Sparse matrix construction

def _iterate_sparse_X(X):
    """This little hack returns a densified row when iterating over a sparse
    matrix, instead of constructing a sparse matrix for every row that is
    expensive.
    """
    n_samples = X.shape[0]
    X_indices = X.indices
    X_data = X.data
    X_indptr = X.indptr
    
    for i in range(n_samples):
        row = np.zeros(X.shape[1])
        startptr, endptr = X_indptr[i], X_indptr[i + 1]
        nonzero_indices = X_indices[startptr:endptr]
        row[nonzero_indices] = X_data[startptr:endptr]
        yield row

Function of splitting leaf nodes: define two sub clusters and two CF nodes, and add the CF node to the CF sub cluster. If the incoming sub cluster is a leaf node, carry out a series of pointer transformations, calculate the distance between the centroid and the sum of squares of the sub cluster, select the matrix with the largest distance, and then select the smaller value as a sub cluster, The others belong to another sub cluster.
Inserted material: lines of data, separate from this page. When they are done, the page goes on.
/-- Walks of an address space may start at a table already: its registers say so, or a launch's of it do. -/
def State.rootUsed (s : State) (asid root : Nat) : Bool :=
  ((asid == 0 || (s.space asid).en) && (s.space asid).root == root)
  || s.launches.any fun p => (p.2.st != .ended && p.2.asid == asid && p.2.root == root) || p.2.kept.any fun x => x.1 == asid && x.2.root == root

/-- A launch after a write of an address space: while skeins use the space, one accepted before it stays under the old values; else it takes the new
ones (R226). -/
def Launch.takeSpace (l : Launch) (a : Nat) (used : Bool) (old new : AddrSpace) : Launch :=
  if !used then { l with kept := adel l.kept a, root := if l.asid == a then new.root else l.root, priv := if l.asid == a then new.priv else l.priv }
  else if l.toCheck.isSome && (aget? l.kept a).isNone then { l with kept := aput l.kept a old }
  else l

/-- mmu.as. Pre-empted skeins use an address space as resident ones do (R226; DESIGN CHOICE, log 106). -/
def writeAs (v : Word) (s : State) : State :=
  let a := s.assel.toNat
  let sp : AddrSpace := { s.space a with en := v.getLsbD 63, priv := fld v 52 11, root := fld v 12 40 * 4096 }
  let used := s.allSkeins.any fun p => (s.launch p.2.launch).asid == a
  { s with
    known := if s.rootUsed a sp.root then s.known else .rooted a sp.root :: s.known
    spaces := aput s.spaces a sp
    launches := s.launches.map fun p => (p.1, p.2.takeSpace a used (s.space a) sp) }

/-- mmu.asrcb. -/
def writeAsrcb (v : Word) (s : State) : State :=
  { s with spaces := aput s.spaces s.assel.toNat { s.space s.assel.toNat with rcb := v &&& 0x00FFFFFFFFFFFFC0 } }

/-- clu.aown of the selected array, while it is not held. -/
def writeAown (v : Word) (s : State) : State :=
  if s.arrayHeld then s
  else
    let r := v &&& 0x00FFFFFFFFFFFFC0
    s.modSpindle s.aselSpindle.toNat fun x => { x with aown := if r == 0 then adel x.aown s.aselArray.toNat else aput x.aown s.aselArray.toNat r }

/-- sync.tbcfg of the selected tag (R326). -/
def writeTbcfg (v : Word) (s : State) : State :=
  let n := s.tbsel.toNat
  let t := s.tag n
  let expect := max (fld v 0 16) 1
  if t.arrived != 0 && (v.getLsbD 63 != t.en || expect != t.expect) then s
  else { s with tags := aput s.tags n { t with en := v.getLsbD 63, expect := expect } }

/-- pwr.sel (R376). -/
def writePwrSel (v : Word) (s : State) : Written :=
  if s.nFrames ≤ fld v 0 4 || s.nLinks ≤ fld v 16 4 then .absent
  else .ok { s with pwrFrame := BitVec.ofNat 4 (fld v 0 4), pwrPort := BitVec.ofNat 1 (fld v 8 1), pwrLink := BitVec.ofNat 4 (fld v 16 4) }

/-- link.stat: any write clears CRCERR. -/
def writeLinkStat (s : State) : State :=
  { s with links := aput s.links s.pwrLink.toNat { agetD s.links s.pwrLink.toNat {} with crcErr := 0 } }

/-- link.eth of the selected port: its rings start again at their first descriptors. -/
def writeLinkEth (v : Word) (s : State) : State :=
  { s with eths := aput s.eths s.pwrPort.toNat { ctl := v &&& 0x800FFFFFFFFFF00F } }

/-- The first 64 bytes of a digest. -/
def digest64 (l : List Byte) : List Byte := (l ++ List.replicate 64 0).take 64

/-- A measurement slot: 64 bytes. -/
def State.slot (s : State) (n : Nat) : List Byte := digest64 (agetD s.slots n [])

/-- The report of an attestation (R385). -/
def State.report (s : State) (nonce : List Byte) : List Byte :=
  let head := ((List.range 8).flatMap s.slot).take 512 ++ nonce ++ natBytes 8 s.units.toNat ++ natBytes 8 s.stepping.toNat ++ natBytes 8 s.time
  let pad := fun (l : List Byte) (n : Nat) => (l ++ List.replicate n 0).take n
  let front := pad (pad head 0x240 ++ Config.identityKey.take 57) 0x280
  pad (front ++ (Config.identitySign (Config.shake256 front)).take 114) 0x300

/-- sec.op: an extend or an attestation begins; while one is in progress, and for an extend of slot 0, the write is ignored. -/
def writeSecOp (v : Word) (s : State) : State :=
  let op := fld v 62 2
  if s.secPend != 0 || (op == 1 && fld v 56 3 == 0) then s
  else { s with secOp := v &&& 0x070FFFFFFFFFFFC0, secPend := if op == 3 then 0 else op }

/-- The operation in progress ends, once its memory can be reached (R382). -/
def secRun (s : State) : State :=
  let pa := fld s.secOp 6 46 * 64
  let n := fld s.secOp 56 3
  match s.secPend with
  | 1 =>
    if s.readsAll pa 64 then { s with slots := aput s.slots n (digest64 (Config.shake256 (s.slot n ++ s.paBytes pa 64))), secPend := 0 } else s
  | 2 => if s.readsAll pa 32 && s.reaches pa 0x300 then { s.paPutBytes pa (s.report (s.paBytes pa 32)) with secPend := 0 } else s
  | _ => s

/-- acct.string (R367): a write that clears EN leaves open epochs to close without a record. Records that wait for the old ring's device (R382) are
discarded, and not counted (DESIGN CHOICE, log 110). -/
def writeString (v : Word) (s : State) : State :=
  { (if v.getLsbD 63 then s else s.silence) with string := v &&& 0x800FFFFFFFFFF00F, strHead := 0, strTail := 0, strLost := 0, strWait := [] }

/-- A path held at a BKPT goes on after it, its position counted. -/
def releaseHeld (idx : Nat) (p : Ply) : Ply :=
  let go := fun (l : List Path) => modNth l idx fun e => { e with pc := e.pc + 8, st := .ready, wait := .none }
  let held := fun (l : List Path) => (nth l idx {}).valid && (nth l idx {}).wait == .debug
  let step := fun (p : Ply) (l : List Path) => (strandList (nth l idx {}).strands).foldl (fun p st => p.write st 0 0 [] 0) p
  if held p.paths then { step p p.paths with paths := go p.paths }
  else if p.trap.mode && held p.trap.paths then
    let q := step (p.setMode false) p.trap.paths
    ({ q with trap := { q.trap with paths := go p.trap.paths } }).setMode true
  else p

/-- dbg.rel (R370). A slot names its resident skein: a path of a pre-empted one is not named, and stays held (DESIGN CHOICE, log 112). -/
def writeDbgRel (v : Word) (s : State) : State :=
  s.modPly (fld v 15 9) (fld v 13 2) (fld v 9 4) (releaseHeld (fld v 5 4))

/-- sync.bsq (R391): a launch for one base spindle is offered, once its record can be reached (R382); its writer waits until it is
accepted. -/
def writeBsq (c : Nat) (v : Word) (s : State) : Written :=
  let d := fld v 62 2
  let rec_ := fld v 6 50 * 64
  if !s.hasBsv || s.nStacks ≤ d then .absent
  else if v.getLsbD 61 || fld v 56 2 != 0 || fld v 0 6 != 0 then .ok s
  else if !s.readsAll rec_ 384 then .hold
  else
    let o : Offer :=
      { who := .core c, tid := 0, addr := ofN rec_, bytes := s.paBytes rec_ 384, nw := false, base := some (0x100 + 8 * d + fld v 58 3),
        region := none, asid := 0 }
    .ok ({ s with offers := s.offers ++ [o] }.modCore c fun k => { k with wait := .launch none })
def _split_node(node, threshold, branching_factor):
    """The node has to be split if there is no place for a new subcluster
    in the node.
    1. Two empty nodes and two empty subclusters are initialized.
    2. The pair of distant subclusters are found.
    3. The properties of the empty subclusters and nodes are updated
       according to the nearest distance between the subclusters to the
       pair of distant subclusters.
    4. The two nodes are set as children to the two subclusters.
    """
    new_subcluster1 = _CFSubcluster()
    new_subcluster2 = _CFSubcluster()
    new_node1 = _CFNode(
        threshold=threshold, branching_factor=branching_factor,
        is_leaf=node.is_leaf,
        n_features=node.n_features)
    new_node2 = _CFNode(
        threshold=threshold, branching_factor=branching_factor,
        is_leaf=node.is_leaf,
        n_features=node.n_features)
    new_subcluster1.child_ = new_node1
    new_subcluster2.child_ = new_node2

    if node.is_leaf:
        if node.prev_leaf_ is not None:
            node.prev_leaf_.next_leaf_ = new_node1
        new_node1.prev_leaf_ = node.prev_leaf_
        new_node1.next_leaf_ = new_node2
        new_node2.prev_leaf_ = new_node1
        new_node2.next_leaf_ = node.next_leaf_
        if node.next_leaf_ is not None:
            node.next_leaf_.prev_leaf_ = new_node2

    dist = euclidean_distances(
        node.centroids_, Y_norm_squared=node.squared_norm_, squared=True)
    n_clusters = dist.shape[0]

    farthest_idx = np.unravel_index(
        dist.argmax(), (n_clusters, n_clusters))
    node1_dist, node2_dist = dist[(farthest_idx,)]

    node1_closer = node1_dist < node2_dist
    for idx, subcluster in enumerate(node.subclusters_):
        if node1_closer[idx]:
            new_node1.append_subcluster(subcluster)
            new_subcluster1.update(subcluster)
        else:
            new_node2.append_subcluster(subcluster)
            new_subcluster2.update(subcluster)
    return new_subcluster1, new_subcluster2

Get leaf node:

    def _get_leaves(self):
        """
        Retrieve the leaves of the CF Node.

        Returns
        -------
        leaves : list of shape (n_leaves,)
            List of the leaf nodes.
        """
        leaf_ptr = self.dummy_leaf_.next_leaf_
        leaves = []
        while leaf_ptr is not None:
            leaves.append(leaf_ptr)
            leaf_ptr = leaf_ptr.next_leaf_
        return leaves

Global clustering: agglomerative clustering algorithm is added (written separately).

def _global_clustering(self, X=None):
        """
        Global clustering for the subclusters obtained after fitting
        """
        clusterer = self.n_clusters
        centroids = self.subcluster_centers_
        compute_labels = (X is not None) and self.compute_labels

        # Preprocessing for the global clustering.
        not_enough_centroids = False
        if isinstance(clusterer, numbers.Integral):
            clusterer = AgglomerativeClustering(
                n_clusters=self.n_clusters)
            # There is no need to perform the global clustering step.
            if len(centroids) < self.n_clusters:
                not_enough_centroids = True
        elif (clusterer is not None and not
              hasattr(clusterer, 'fit_predict')):
            raise ValueError("n_clusters should be an instance of "
                             "ClusterMixin or an int")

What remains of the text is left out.